- _Exercise_: Exactly as they appear, restate the lines of the material, from the first through the one containing "command's data. -/".

- _Source information_:
/-- A sequence stops at an error (R62). -/
theorem runSequence_cons_of_error {i : Instr} {s : State} {e : Status} (hstatus : commandStatus i.opcode i.len s.kv = e)
    (he : e ≠ .ok) (rest : List Instr) : runSequence (i :: rest) s = (.failure e.code, s.raise e) := by
  subst hstatus
  simp only [runSequence, exec_of_error he, lastResponse_raise, if_neg (Status.code_eq_ok_iff.not.mpr he)]

/-! ### The shapes of the expansions -/

/-- A pseudo-command of one command returns that command's data. -/
theorem runPseudo_of_single {p : Pseudo} {i : Instr} {s : State} (hp : p.expand = [i]) (hsetup : p.setup = 0)
    (h : commandStatus i.opcode i.len s.kv = .ok) : (runPseudo p s).1 = .success [successData i s] := by
  rw [runPseudo, hp, hsetup, runSequence_cons_of_ok h]
  rfl

/-- Load `CV`, transform a buffer, read `CV`: the data of the second and the third are returned. -/
theorem runPseudo_of_load_transform {p : Pseudo} {load transform : Instr} {s : State}
    (hp : p.expand = [load, transform, .rdiv []]) (hsetup : p.setup = 1)
    (hload : commandStatus load.opcode load.len s.kv = .ok)
    (htransform : commandStatus transform.opcode transform.len (succeed load s).kv = .ok) :
    (runPseudo p s).1 = .success
      [successData transform (succeed load s), (successEffect transform (succeed load s)).cv.bytes] := by
  rw [runPseudo, hp, hsetup, runSequence_cons_of_ok hload, runSequence_cons_of_ok htransform,
    runSequence_cons_of_ok rfl, ← succeed_cv]
  rfl

/-- Settles O51: each expansion has one of the two shapes, or stops at the command whose `LEN` is wrong. -/
theorem pseudoCommandResults : Obligations.PseudoCommandResults := by
  intro s b buf iv hb hiv
  have hb16 : (b.length == 16) = true := beq_iff_eq.mpr hb
  have hldiv : commandStatus (Instr.ldiv iv).opcode (Instr.ldiv iv).len s.kv = .ok :=
    commandStatus_ok nofun (beq_iff_eq.mpr hiv)
  refine ⟨?newCipher, ?defaultIV, fun hkv => ?keyed, fun badIv hbad => ?badIv⟩
  case newCipher =>
    have hkeyexp : commandStatus (Instr.keyexp b).opcode (Instr.keyexp b).len s.kv = .ok := commandStatus_ok nofun hb16
    rw [runPseudo, Pseudo.expand, runSequence_cons_of_ok hkeyexp]
    exact ⟨rfl, rfl⟩
  case defaultIV =>
    rw [runPseudo, Pseudo.expand, runSequence_cons_of_ok rfl, runSequence_cons_of_ok rfl]
    rfl
  case badIv =>
    have hstatus : commandStatus (Instr.ldiv badIv).opcode (Instr.ldiv badIv).len s.kv = .invalidBlockSize :=
      if_neg fun hlen => hbad (beq_iff_eq.mp hlen)
    rw [runPseudo, Pseudo.expand, runSequence_cons_of_error hstatus nofun]
    exact ⟨rfl, rfl⟩
  case keyed =>
    have hok : ∀ {i : Instr}, i.opcode.lenOk i.len = true → commandStatus i.opcode i.len s.kv = .ok :=
      commandStatus_ok fun _ => hkv
    refine ⟨runPseudo_of_single (i := .encb b) rfl rfl (hok hb16),
      runPseudo_of_single (i := .decb b) rfl rfl (hok hb16), fun hbuf => ⟨?_, ?_, ?_, ?_, ?_, ?_, ?_⟩, fun hbuf => ?_⟩
    · exact runPseudo_of_load_transform (transform := .encc buf) rfl rfl hldiv (hok hbuf)
    · exact runPseudo_of_load_transform (transform := .decc buf) rfl rfl hldiv (hok hbuf)
    · exact runPseudo_of_load_transform (load := .ldivd []) (transform := .encc buf) rfl rfl rfl (hok hbuf)
    · exact runPseudo_of_single (i := .encc buf) rfl rfl (hok hbuf)
    · exact runPseudo_of_single (i := .decc buf) rfl rfl (hok hbuf)
    · exact runPseudo_of_single (i := .ence buf) rfl rfl (hok hbuf)
    · exact runPseudo_of_single (i := .dece buf) rfl rfl (hok hbuf)
    · have hstatus : commandStatus (Instr.encc buf).opcode (Instr.encc buf).len
          (succeed (.ldiv iv) s).kv = .invalidLength :=
        (congrArg _ hkv).trans (if_neg (Bool.eq_false_iff.mp hbuf))
      rw [runPseudo, Pseudo.expand, runSequence_cons_of_ok hldiv, runSequence_cons_of_error hstatus nofun]
      exact ⟨rfl, rfl⟩

end Sys2Proof.Machine
end

section
/-! PROOFS of the family 40_gf_and_tables.md, the ring laws of `gmul`. They come from one idea: a map that respects
`^` and `xtime` moves through `gmul` (`FieldLinear.map_gmul`), and `gmul · b` is such a map. -/

namespace Sys2Proof

/-! ## Maps that respect the field's addition and the multiplication by `x` -/

/-- `f` respects `^` (R70) and `xtime` (R72). -/
structure FieldLinear (f : Byte → Byte) : Prop where
  map_xor : ∀ a b, f (a ^^^ b) = f a ^^^ f b
  map_xtime : ∀ a, f (xtime a) = xtime (f a)

theorem FieldLinear.map_zero {f : Byte → Byte} (hf : FieldLinear f) : f 0#8 = 0#8 := by
  simpa using hf.map_xor 0#8 0#8

theorem xor_xor_xor_same (a b c : Byte) : (a ^^^ c) ^^^ (b ^^^ c) = a ^^^ b := by
  rw [BitVec.xor_comm b, BitVec.xor_assoc, ← BitVec.xor_assoc c, BitVec.xor_self, BitVec.zero_xor]

theorem xtime_xor (a b : Byte) : xtime (a ^^^ b) = xtime a ^^^ xtime b := by
  simp only [xtime, BitVec.getLsbD_xor, BitVec.shiftLeft_xor_distrib]
  cases a.getLsbD 7 <;> cases b.getLsbD 7
  case true.true => exact (xor_xor_xor_same _ _ _).symm
  all_goals simp <;> ac_rfl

- _Task response_:
/-- A sequence stops at an error (R62). -/
theorem runSequence_cons_of_error {i : Instr} {s : State} {e : Status} (hstatus : commandStatus i.opcode i.len s.kv = e)
    (he : e ≠ .ok) (rest : List Instr) : runSequence (i :: rest) s = (.failure e.code, s.raise e) := by
  subst hstatus
  simp only [runSequence, exec_of_error he, lastResponse_raise, if_neg (Status.code_eq_ok_iff.not.mpr he)]

/-! ### The shapes of the expansions -/

/-- A pseudo-command of one command returns that command's data. -/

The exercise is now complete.